Histoire/Civilisation/Archéologie/Aménagement : La réflexion sur l’espace, pour
être classique, n’en est pas moins intéressante. On peut s’interroger sur les différentes
formes d’anthropisation des espaces qu’il s’agisse de l’espace national ou d’espaces
relevant d’une échelle plus réduite (région, ville, quartier voire même espaces de la vie
privée ou intime). La question de savoir si c’est l’individu qui façonne l’espace ou les
espaces qui façonnent les individus pourra par exemple être posée.
Philosophie
Mettre l'espace en questions implique de ne pas limiter l'espace à une forme de
spatialité, ni à confondre les différentes spatialités dans une réflexion par trop générale
mêlant toutes les formes d'espace.
L'espace est une mise en forme de notre expérience sans laquelle il nous est impossible
de nous donner à voir et à penser des objets extérieurs à nous-mêmes (il est pour Kant
la forme du sens externe). En tant que forme a priori, nous appréhendons en et par lui
tout ce qui nous entoure. La question serait plutôt de savoir ce que nous pouvons
appréhender sans le recours à l'espace : peut-on se représenter le temps sans le
représenter spatialement, par exemple.
Quand nous essayons de saisir ce qu'est l'espace, nous le pensons infini, sans limites, ce
qui n'est pas sans poser question quant à sa nature : s'il devait être quelque chose il
serait une chose infinie, et infiniment décomposable, ce qui implique contradiction. Tout
espace donné est toujours dans l'espace en général.

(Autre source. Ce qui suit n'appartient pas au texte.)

-- ==== Sys2Proof/Laws/Bits.lean ====
section
/-! SUPPORT. Bit strings: lengths, values, and the two byte halves of a Word. -/

namespace Sys2Proof

@[simp] theorem msbBits_length (v n : Nat) : (msbBits v n).length = n := by
  induction n with
  | zero => rfl
  | succ n ih => simp [msbBits, ih]

/-- Reading on from an accumulator. -/
theorem foldl_msbBits (v n acc : Nat) :
    (msbBits v n).foldl (fun acc b => 2 * acc + b.toNat) acc = acc * 2 ^ n + v % 2 ^ n := by
  induction n generalizing acc with
  | zero => simp [msbBits, Nat.mod_one]
  | succ n ih =>
    have hb : (v.testBit n).toNat = v / 2 ^ n % 2 := by
      rw [Nat.testBit_eq_decide_div_mod_eq]
      rcases Nat.mod_two_eq_zero_or_one (v / 2 ^ n) with h | h <;> simp [h]
    have hm : v % 2 ^ (n + 1) = v % 2 ^ n + 2 ^ n * (v / 2 ^ n % 2) := by
      rw [pow_succ, Nat.mod_mul]
    rw [msbBits, List.foldl_cons, ih, hb, hm, pow_succ]
    ring

/-- The value of `msb_bits(v, n)` is `v mod 2^n`. -/
@[simp] theorem bitsVal_msbBits (v n : Nat) : bitsVal (msbBits v n) = v % 2 ^ n := by
  simpa [bitsVal] using foldl_msbBits v n 0

/-- A bit string is the `msb_bits` of its value. -/
theorem msbBits_bitsVal (bits : List Bool) : msbBits (bitsVal bits) bits.length = bits := by
  have key : ∀ (bits : List Bool) (acc : Nat),
      (∀ j, (bits.foldl (fun acc b => 2 * acc + b.toNat) acc).testBit (bits.length + j) = acc.testBit j) ∧
        msbBits (bits.foldl (fun acc b => 2 * acc + b.toNat) acc) bits.length = bits := by
    intro bits
    induction bits with
    | nil => intro acc; simp [msbBits]
    | cons b rest ih =>
      intro acc
      obtain ⟨h1, h2⟩ := ih (2 * acc + b.toNat)
      have hb : b.toNat < 2 := by cases b <;> decide
      refine ⟨fun j => ?_, ?_⟩
      · have := h1 (j + 1)
        simp only [List.foldl_cons, List.length_cons]
        rw [show rest.length + 1 + j = rest.length + (j + 1) by omega, this, Nat.testBit_succ]
        congr 1; omega
      · simp only [List.foldl_cons, List.length_cons, msbBits, h2, List.cons.injEq, and_true]
        have := h1 0
        simp only [Nat.add_zero] at this
        rw [this, Nat.testBit_zero]
        cases b <;> simp
  exact (key bits 0).2

/-- A read of `n` bytes brings `n` bytes. -/
@[simp] theorem clockIn_length (n : Nat) (bits : List Bool) : (clockIn n bits).length = n := by
  induction n generalizing bits with
  | zero => rfl
  | succ n ih => simp [clockIn, ih]

theorem bufferBits_cons (b : Byte) (buf : List Byte) : bufferBits (b :: buf) = msbBits b.toNat 8 ++ bufferBits buf := rfl

@[simp] theorem bufferBits_length (buf : List Byte) : (bufferBits buf).length = 8 * buf.length := by
  induction buf with
  | nil => rfl
  | cons b buf ih => simp [bufferBits_cons, ih]; omega

/-- Clocking in the bits of a byte list gives the byte list. -/
theorem clockIn_bufferBits (buf : List Byte) : clockIn buf.length (bufferBits buf) = buf := by
  induction buf with
  | nil => rfl
  | cons b buf ih =>
    have ht : (msbBits b.toNat 8 ++ bufferBits buf).take 8 = msbBits b.toNat 8 :=
      List.take_left' (msbBits_length _ _)
    have hd : (msbBits b.toNat 8 ++ bufferBits buf).drop 8 = bufferBits buf := List.drop_left' (msbBits_length _ _)
    have hb : b.toNat % 2 ^ 8 = b.toNat := Nat.mod_eq_of_lt b.isLt
    rw [List.length_cons, bufferBits_cons, clockIn, ht, hd, ih, bitsVal_msbBits, hb, BitVec.ofNat_toNat,
      BitVec.setWidth_eq]

theorem wordAssemble_toNat (p : BytePair) : (wordAssemble p).toNat = 256 * p.b1.toNat + p.b0.toNat := by
  have h0 := p.b0.isLt
  have h1 := p.b1.isLt
  have hs : p.b1.toNat <<< 8 < 2 ^ 16 := by rw [Nat.shiftLeft_eq]; omega
  simp only [wordAssemble, BitVec.toNat_or, BitVec.toNat_shiftLeft, BitVec.toNat_setWidth]
  rw [Nat.mod_eq_of_lt (show p.b1.toNat < 2 ^ 16 by omega), Nat.mod_eq_of_lt (show p.b0.toNat < 2 ^ 16 by omega),
    Nat.mod_eq_of_lt hs, Nat.shiftLeft_eq, Nat.mul_comm, ← Nat.two_pow_add_eq_or_of_lt h0]

theorem lowByte_toNat (d : Word) : (lowByte d).toNat = d.toNat % 256 := by
  simp [lowByte, BitVec.extractLsb'_toNat]

theorem highByte_toNat (d : Word) : (highByte d).toNat = d.toNat / 256 := by
  have := d.isLt
  simp only [highByte, BitVec.extractLsb'_toNat, Nat.shiftRight_eq_div_pow]
  omega

end Sys2Proof
end

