/-! ## resetWith -/

@[simp] theorem State.resetWith_cfg (c : SessionConfig) : (State.resetWith c).cfg = c := rfl
@[simp] theorem State.resetWith_st (c : SessionConfig) : (State.resetWith c).st = .idle := rfl
@[simp] theorem State.resetWith_opQ (c : SessionConfig) : (State.resetWith c).opQ = .writeWord := rfl
@[simp] theorem State.resetWith_addrQ (c : SessionConfig) : (State.resetWith c).addrQ = 0 := rfl
@[simp] theorem State.resetWith_dataQ (c : SessionConfig) : (State.resetWith c).dataQ = 0 := rfl
@[simp] theorem State.resetWith_cs (c : SessionConfig) : (State.resetWith c).cs = .deasserted := rfl
@[simp] theorem State.resetWith_rxQ (c : SessionConfig) : (State.resetWith c).rxQ = ⟨0, 0⟩ := rfl
@[simp] theorem State.resetWith_nxQ (c : SessionConfig) : (State.resetWith c).nxQ = 0 := rfl
@[simp] theorem State.resetWith_lastStatus (c : SessionConfig) : (State.resetWith c).lastStatus = .success := rfl
@[simp] theorem State.resetWith_firstFail (c : SessionConfig) : (State.resetWith c).firstFail = none := rfl
@[simp] theorem State.resetWith_fault (c : SessionConfig) : (State.resetWith c).fault = [] := rfl
@[simp] theorem State.resetWith_cmds (c : SessionConfig) : (State.resetWith c).cmds = [] := rfl
@[simp] theorem State.resetWith_responses (c : SessionConfig) : (State.resetWith c).responses = [] := rfl
@[simp] theorem State.resetWith_accepted (c : SessionConfig) : (State.resetWith c).accepted = 0 := rfl
@[simp] theorem State.resetWith_trace (c : SessionConfig) : (State.resetWith c).trace = [] := rfl
@[simp] theorem State.resetWith_txIn (c : SessionConfig) : (State.resetWith c).txIn = [] := rfl
@[simp] theorem State.resetWith_transport (c : SessionConfig) : (State.resetWith c).transport = .draws := rfl
@[simp] theorem State.resetWith_settleEnds (c : SessionConfig) : (State.resetWith c).settleEnds = true := rfl
@[simp] theorem State.resetWith_mem (c : SessionConfig) : (State.resetWith c).mem = [] := rfl
@[simp] theorem State.resetWith_writeCycle (c : SessionConfig) : (State.resetWith c).writeCycle = Config.writeCycleTime := rfl
@[simp] theorem State.resetWith_deviceProfile (c : SessionConfig) : (State.resetWith c).deviceProfile = c.profile := rfl
@[simp] theorem State.resetWith_draws (c : SessionConfig) : (State.resetWith c).draws = 0 := rfl

end Sys2Proof.Machine
end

Cette question de la nature de l'espace a évolué, car l'espace objectif a été profondément
modifié dans la physique contemporaine avec les géométries non-euclidiennes en
géométrie, puis les espaces à n dimensions, qui deviennent une autre forme
d'abstraction, très éloignée de l'espace au sens classique et de l'espace vécu.
L'espace objectif doit en effet être distingué de l'expérience vécue de l'espace, centrée
sur le corps vécu qui devient à lui-même son propre référentiel : on peut être incapable
de se positionner dans l'espace objectif, mais être en capacité de se situer dans la
spatialité développée par l'action (selon l'opposition proposée par Merleau-Ponty entre
spatialité de position et spatialité de situation). On peut sentir cet espace vécu se
déployer autour de soi sans qu'il soit question d'une augmentation quantitative : le "plus
grand" de l'expérience vécue n'est pas un plus grand espace représenté, mais un
déploiement du rapport au monde.
L'espace se décline selon des topologies imaginaires et des topologies quotidiennes (la
poétique de l'espace de Bachelard) où l'espace de la rêverie (immensité de l'espace
intérieur, de l'intime) est bien plus qu'un espace simplifié nous servant à nous repérer
dans nos déplacements et actions sur la matière, un espace à une dimension nous
servant à nous représenter le temps, etc.
Sur ce plan de la quotidienneté peuvent être pensés des espaces distincts, soit sociaux
(les hétérotopies dont parle Michel Foucault) soit fictifs (ceux des utopies). On pourra
interroger l'existence et la fonction des lieux particuliers (lieux sacrés, espaces privés ou
publics, espaces réels ou virtuels) qui sortent d'une acception géographique de l'espace
sans être strictement symbolique, dont la spatialité doit être interrogée.